** Information shown follows **
theorem enterHalt_keeps (h : Keeps q s) : Keeps q (State.enterHalt s a1 a2) := by
  unfold State.enterHalt
  repeat' first
    | with_reducible assumption
    | (extract_lets +onlyGivenNames y; with_reducible refine keeps_cut (s := y) ?_ ?_; unfold y; clear y; rotate_left; intro hy; clear_value y; revert y; intros)
    | with_reducible refine keeps_upd (by with_reducible assumption)
    | (extract_lets +onlyGivenNames y; clear_value y; revert y; intros)
    | with_reducible refine keeps_ite ?_ ?_
    | with_reducible apply wr_keeps
    | with_reducible apply exitRun_keeps
    | with_reducible apply abandonArmed_keeps
    | with_reducible apply journal_keeps
    | with_reducible apply driveAll_keeps
    | with_reducible apply safeLine_keeps
    | with_reducible apply stopWaits_keeps
    | split
    | with_reducible refine keeps_upd ?_

/-! ### Eth -/

theorem updEth_keeps (h : Keeps q s) : Keeps q (State.updEth s a1) := by
  unfold State.updEth
  repeat' first
    | with_reducible assumption
    | (extract_lets +onlyGivenNames y; with_reducible refine keeps_cut (s := y) ?_ ?_; unfold y; clear y; rotate_left; intro hy; clear_value y; revert y; intros)
    | with_reducible refine keeps_upd (by with_reducible assumption)
    | (extract_lets +onlyGivenNames y; clear_value y; revert y; intros)
    | with_reducible refine keeps_upd ?_

theorem bufLow_keeps (h : Keeps q s) : Keeps q (State.bufLow s) := by
  unfold State.bufLow
  repeat' first
    | with_reducible assumption
    | with_reducible refine keeps_ite ?_ ?_
    | with_reducible apply wr_keeps
    | split

theorem ethEnqueue_keeps (h : Keeps q s) : Keeps q (State.ethEnqueue s a1 a2 a3) := by
  unfold State.ethEnqueue
  repeat' first
    | with_reducible assumption
    | (extract_lets +onlyGivenNames y; with_reducible refine keeps_cut (s := y) ?_ ?_; unfold y; clear y; rotate_left; intro hy; clear_value y; revert y; intros)
    | with_reducible refine keeps_upd (by with_reducible assumption)
    | (extract_lets +onlyGivenNames y; clear_value y; revert y; intros)
    | with_reducible refine keeps_ite ?_ ?_
    | with_reducible apply bufLow_keeps
    | with_reducible apply updEth_keeps
    | with_reducible apply inc_keeps
    | intro _ _ hs
    | intro _ hs
    | intro hs
    | split
    | with_reducible refine keeps_upd ?_

theorem ethSend_keeps (h : Keeps q s) : Keeps q (State.ethSend s a1 a2 a3) := by
  unfold State.ethSend
  repeat' first
    | with_reducible assumption
    | with_reducible apply ethEnqueue_keeps
    | with_reducible refine keeps_foldl ?_ (fun _ _ hs => ?_)
    | intro _ _ hs
    | intro _ hs
    | intro hs

theorem updSec_keeps (h : Keeps q s) : Keeps q (State.updSec s a1 a2) := by
  unfold State.updSec
  repeat' first
    | with_reducible assumption
    | (extract_lets +onlyGivenNames y; with_reducible refine keeps_cut (s := y) ?_ ?_; unfold y; clear y; rotate_left; intro hy; clear_value y; revert y; intros)
    | with_reducible refine keeps_upd (by with_reducible assumption)
    | (extract_lets +onlyGivenNames y; clear_value y; revert y; intros)
    | with_reducible apply updEth_keeps
    | intro _ _ hs
    | intro _ hs
    | intro hs
    | with_reducible refine keeps_upd ?_

theorem pairLinks_keeps (h : Keeps q s) : Keeps q (State.pairLinks s) := by
  unfold State.pairLinks
  repeat' first
    | with_reducible assumption
    | (extract_lets +onlyGivenNames y; with_reducible refine keeps_cut (s := y) ?_ ?_; unfold y; clear y; rotate_left; intro hy; clear_value y; revert y; intros)
    | with_reducible refine keeps_upd (by with_reducible assumption)
    | (extract_lets +onlyGivenNames y; clear_value y; revert y; intros)
    | with_reducible refine keeps_ite ?_ ?_
    | with_reducible apply wr_keeps
    | split
    | with_reducible refine keeps_upd ?_

theorem rekey_keeps (h : Keeps q s) : Keeps q (State.rekey s a1) := by
  unfold State.rekey
  repeat' first
    | with_reducible assumption
    | (extract_lets +onlyGivenNames y; with_reducible refine keeps_cut (s := y) ?_ ?_; unfold y; clear y; rotate_left; intro hy; clear_value y; revert y; intros)
    | (extract_lets +onlyGivenNames y; clear_value y; revert y; intros)
    | with_reducible refine keeps_ite ?_ ?_
    | with_reducible apply toCycle_keeps
    | with_reducible apply pairLinks_keeps
    | with_reducible apply wr_keeps
    | with_reducible apply updSec_keeps
    | intro _ _ hs
    | intro _ hs
    | intro hs
    | split

theorem execMacsecRekey_keeps (h : Keeps q s) : KeepsN q (execMacsecRekey a1 s) := by
  unfold execMacsecRekey
  repeat' first
    | with_reducible assumption
    | with_reducible refine keepsN_next ?_
    | with_reducible apply rekey_keeps

theorem secSent_keeps (h : Keeps q s) : Keeps q (State.secSent s a1) := by
  unfold State.secSent
  repeat' first
    | with_reducible assumption
    | (extract_lets +onlyGivenNames y; with_reducible refine keeps_cut (s := y) ?_ ?_; unfold y; clear y; rotate_left; intro hy; clear_value y; revert y; intros)
    | with_reducible refine keeps_upd (by with_reducible assumption)
    | (extract_lets +onlyGivenNames y; clear_value y; revert y; intros)
    | with_reducible refine keeps_ite ?_ ?_
    | with_reducible apply updSec_keeps
    | with_reducible apply rekey_keeps
    | intro _ _ hs
    | intro _ hs
    | intro hs
    | split
    | with_reducible refine keeps_upd ?_

theorem execMacsecOldAssociationExpiry_keeps (h : Keeps q s) : KeepsN q (execMacsecOldAssociationExpiry a1 s) := by
  unfold execMacsecOldAssociationExpiry
  repeat' first
    | with_reducible assumption
    | with_reducible refine keepsN_next ?_
    | (extract_lets +onlyGivenNames y; with_reducible refine keeps_cut (s := y) ?_ ?_; unfold y; clear y; rotate_left; intro hy; clear_value y; revert y; intros)
    | with_reducible refine keeps_upd (by with_reducible assumption)
    | (extract_lets +onlyGivenNames y; clear_value y; revert y; intros)
    | with_reducible refine keeps_ite ?_ ?_
    | with_reducible refine keepsN_ite ?_ ?_
    | with_reducible apply updSec_keeps
    | intro _ _ hs
    | intro _ hs
    | intro hs
    | split
    | with_reducible refine keeps_fst (by with_reducible assumption) ?_
    | with_reducible refine keeps_upd ?_

theorem ethForward_keeps (h : Keeps q s) : Keeps q (State.ethForward s a1 a2) := by
  unfold State.ethForward
  repeat' first
    | with_reducible assumption
    | (extract_lets +onlyGivenNames y; with_reducible refine keeps_cut (s := y) ?_ ?_; unfold y; clear y; rotate_left; intro hy; clear_value y; revert y; intros)
    | with_reducible refine keeps_upd (by with_reducible assumption)
    | (extract_lets +onlyGivenNames y; clear_value y; revert y; intros)
    | with_reducible refine keeps_ite ?_ ?_
    | with_reducible apply updEth_keeps
    | with_reducible apply ethEnqueue_keeps
    | with_reducible apply wr_keeps
    | with_reducible apply ethSend_keeps
    | intro _ _ hs
    | intro _ hs
    | intro hs
    | split
    | with_reducible refine keeps_fst (by with_reducible assumption) ?_
    | with_reducible refine keeps_upd ?_

theorem execEthFrameRx_keeps (h : Keeps q s) : KeepsN q (execEthFrameRx a1 a2 s) := by
  unfold execEthFrameRx
  repeat' first
    | with_reducible assumption
    | with_reducible refine keepsN_next ?_
    | (extract_lets +onlyGivenNames y; with_reducible refine keeps_cut (s := y) ?_ ?_; unfold y; clear y; rotate_left; intro hy; clear_value y; revert y; intros)
    | with_reducible refine keeps_upd (by with_reducible assumption)
    | (extract_lets +onlyGivenNames y; clear_value y; revert y; intros)
    | with_reducible refine keeps_ite ?_ ?_
    | with_reducible refine keepsN_ite ?_ ?_
    | with_reducible apply inc_keeps
    | with_reducible apply updSec_keeps
    | with_reducible apply updEth_keeps
    | with_reducible apply ethEnqueue_keeps
    | with_reducible apply ethForward_keeps
    | intro _ _ hs
    | intro _ hs
    | intro hs
    | split
    | with_reducible refine keeps_fst (by with_reducible assumption) ?_
    | with_reducible refine keeps_upd ?_

theorem execEthFrameTx_keeps (h : Keeps q s) : KeepsN q (execEthFrameTx a1 s) := by
  unfold execEthFrameTx
  repeat' first
    | with_reducible assumption
    | with_reducible refine keepsN_next ?_
    | (extract_lets +onlyGivenNames y; with_reducible refine keeps_cut (s := y) ?_ ?_; unfold y; clear y; rotate_left; intro hy; clear_value y; revert y; intros)
    | with_reducible refine keeps_upd (by with_reducible assumption)
    | (extract_lets +onlyGivenNames y; clear_value y; revert y; intros)
    | with_reducible refine keeps_ite ?_ ?_
    | with_reducible refine keepsN_ite ?_ ?_
    | with_reducible apply bufLow_keeps
    | with_reducible apply updEth_keeps
    | with_reducible apply inc_keeps
    | with_reducible apply secSent_keeps
    | with_reducible apply emit_keeps
    | intro _ _ hs
    | intro _ hs
    | intro hs
    | split
    | with_reducible refine keeps_fst (by with_reducible assumption) ?_
    | with_reducible refine keeps_upd ?_

theorem execPrpSupervisionSend_keeps (h : Keeps q s) : KeepsN q (execPrpSupervisionSend s) := by
  unfold execPrpSupervisionSend
  repeat' first
    | with_reducible assumption
    | with_reducible refine keepsN_next ?_
    | (extract_lets +onlyGivenNames y; with_reducible refine keeps_cut (s := y) ?_ ?_; unfold y; clear y; rotate_left; intro hy; clear_value y; revert y; intros)
    | with_reducible refine keeps_upd (by with_reducible assumption)
    | (extract_lets +onlyGivenNames y; clear_value y; revert y; intros)
    | with_reducible refine keeps_ite ?_ ?_
    | with_reducible refine keepsN_ite ?_ ?_
    | with_reducible apply emit_keeps
    | with_reducible apply updEth_keeps
    | with_reducible refine keeps_foldl ?_ (fun _ _ hs => ?_)
    | intro _ _ hs
    | intro _ hs
    | intro hs
    | split
    | with_reducible refine keeps_upd ?_

theorem execSupervisionMissing_keeps (h : Keeps q s) : KeepsN q (execSupervisionMissing s) := by
  unfold execSupervisionMissing
  repeat' first
    | with_reducible assumption
    | with_reducible refine keepsN_next ?_
    | with_reducible refine keeps_ite ?_ ?_
    | with_reducible refine keepsN_ite ?_ ?_
    | with_reducible apply wr_keeps
    | intro _ _ hs
    | intro _ hs
    | intro hs
    | split

theorem routeCopy_keeps (h : Keeps q s) : Keeps q (State.routeCopy s a1 a2) := by
  unfold State.routeCopy
  repeat' first
    | with_reducible assumption
    | (extract_lets +onlyGivenNames y; with_reducible refine keeps_cut (s := y) ?_ ?_; unfold y; clear y; rotate_left; intro hy; clear_value y; revert y; intros)
    | (extract_lets +onlyGivenNames y; clear_value y; revert y; intros)
    | with_reducible apply setByte_keeps
    | with_reducible apply clearMem_keeps
    | with_reducible refine keeps_foldl ?_ (fun _ _ hs => ?_)
    | intro _ _ hs
    | intro _ hs
    | intro hs

theorem routeApply_keeps (h : Keeps q s) : Keeps q (State.routeApply s) := by
  unfold State.routeApply
  repeat' first
    | with_reducible assumption
    | with_reducible refine keeps_ite ?_ ?_
    | with_reducible apply applyDone_keeps
    | with_reducible apply wr_keeps
    | split

theorem execEsRtApply_keeps (h : Keeps q s) : KeepsN q (execEsRtApply s) := by
  unfold execEsRtApply
  repeat' first
    | with_reducible assumption
    | with_reducible refine keepsN_next ?_
    | with_reducible apply routeApply_keeps

theorem routeCancel_keeps (h : Keeps q s) : Keeps q (State.routeCancel s) := by
  unfold State.routeCancel
  repeat' first
    | with_reducible assumption
    | with_reducible apply applyDone_keeps
    | with_reducible apply wr_keeps
    | with_reducible apply routeCopy_keeps

theorem execEsRtCancel_keeps (h : Keeps q s) : KeepsN q (execEsRtCancel s) := by
  unfold execEsRtCancel
  repeat' first
    | with_reducible assumption
    | with_reducible refine keepsN_next ?_
    | with_reducible apply routeCancel_keeps

theorem setRoute_keeps (h : Keeps q s) : Keeps q (State.setRoute s a1) := by
  unfold State.setRoute
  repeat' first
    | with_reducible assumption
    | (extract_lets +onlyGivenNames y; with_reducible refine keeps_cut (s := y) ?_ ?_; unfold y; clear y; rotate_left; intro hy; clear_value y; revert y; intros)
    | with_reducible refine keeps_upd (by with_reducible assumption)
    | (extract_lets +onlyGivenNames y; clear_value y; revert y; intros)
    | with_reducible apply updEth_keeps
    | intro _ _ hs
    | intro _ hs
    | intro hs
    | with_reducible refine keeps_upd ?_

theorem fabricOut_keeps (h : Keeps q s) : Keeps q (State.fabricOut s a1 a2 a3) := by
  unfold State.fabricOut
  repeat' first
    | with_reducible assumption
    | (extract_lets +onlyGivenNames y; with_reducible refine keeps_cut (s := y) ?_ ?_; unfold y; clear y; rotate_left; intro hy; clear_value y; revert y; intros)
    | with_reducible refine keeps_upd (by with_reducible assumption)
    | (extract_lets +onlyGivenNames y; clear_value y; revert y; intros)
    | with_reducible refine keeps_ite ?_ ?_
    | with_reducible apply setRoute_keeps
    | with_reducible apply ethSend_keeps
    | split
    | with_reducible refine keeps_upd ?_

theorem fabricFlush_keeps (h : Keeps q s) : Keeps q (State.fabricFlush s a1) := by
  unfold State.fabricFlush
  repeat' first
    | with_reducible assumption
    | (extract_lets +onlyGivenNames y; with_reducible refine keeps_cut (s := y) ?_ ?_; unfold y; clear y; rotate_left; intro hy; clear_value y; revert y; intros)
    | (extract_lets +onlyGivenNames y; clear_value y; revert y; intros)
    | with_reducible refine keeps_ite ?_ ?_
    | with_reducible apply fabricOut_keeps
    | split

theorem execFabricFrameSend_keeps (h : Keeps q s) : KeepsN q (execFabricFrameSend a1 s) := by
  unfold execFabricFrameSend
  repeat' first
    | with_reducible assumption
    | with_reducible refine keepsN_next ?_
    | with_reducible refine keeps_ite ?_ ?_
    | with_reducible refine keepsN_ite ?_ ?_
    | with_reducible apply fabricFlush_keeps
    | split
** End of Information shown **
Copy out, from the listing above, every line that contains the string "execEthFrameTx".

theorem execEthFrameTx_keeps (h : Keeps q s) : KeepsN q (execEthFrameTx a1 s) := by
  unfold execEthFrameTx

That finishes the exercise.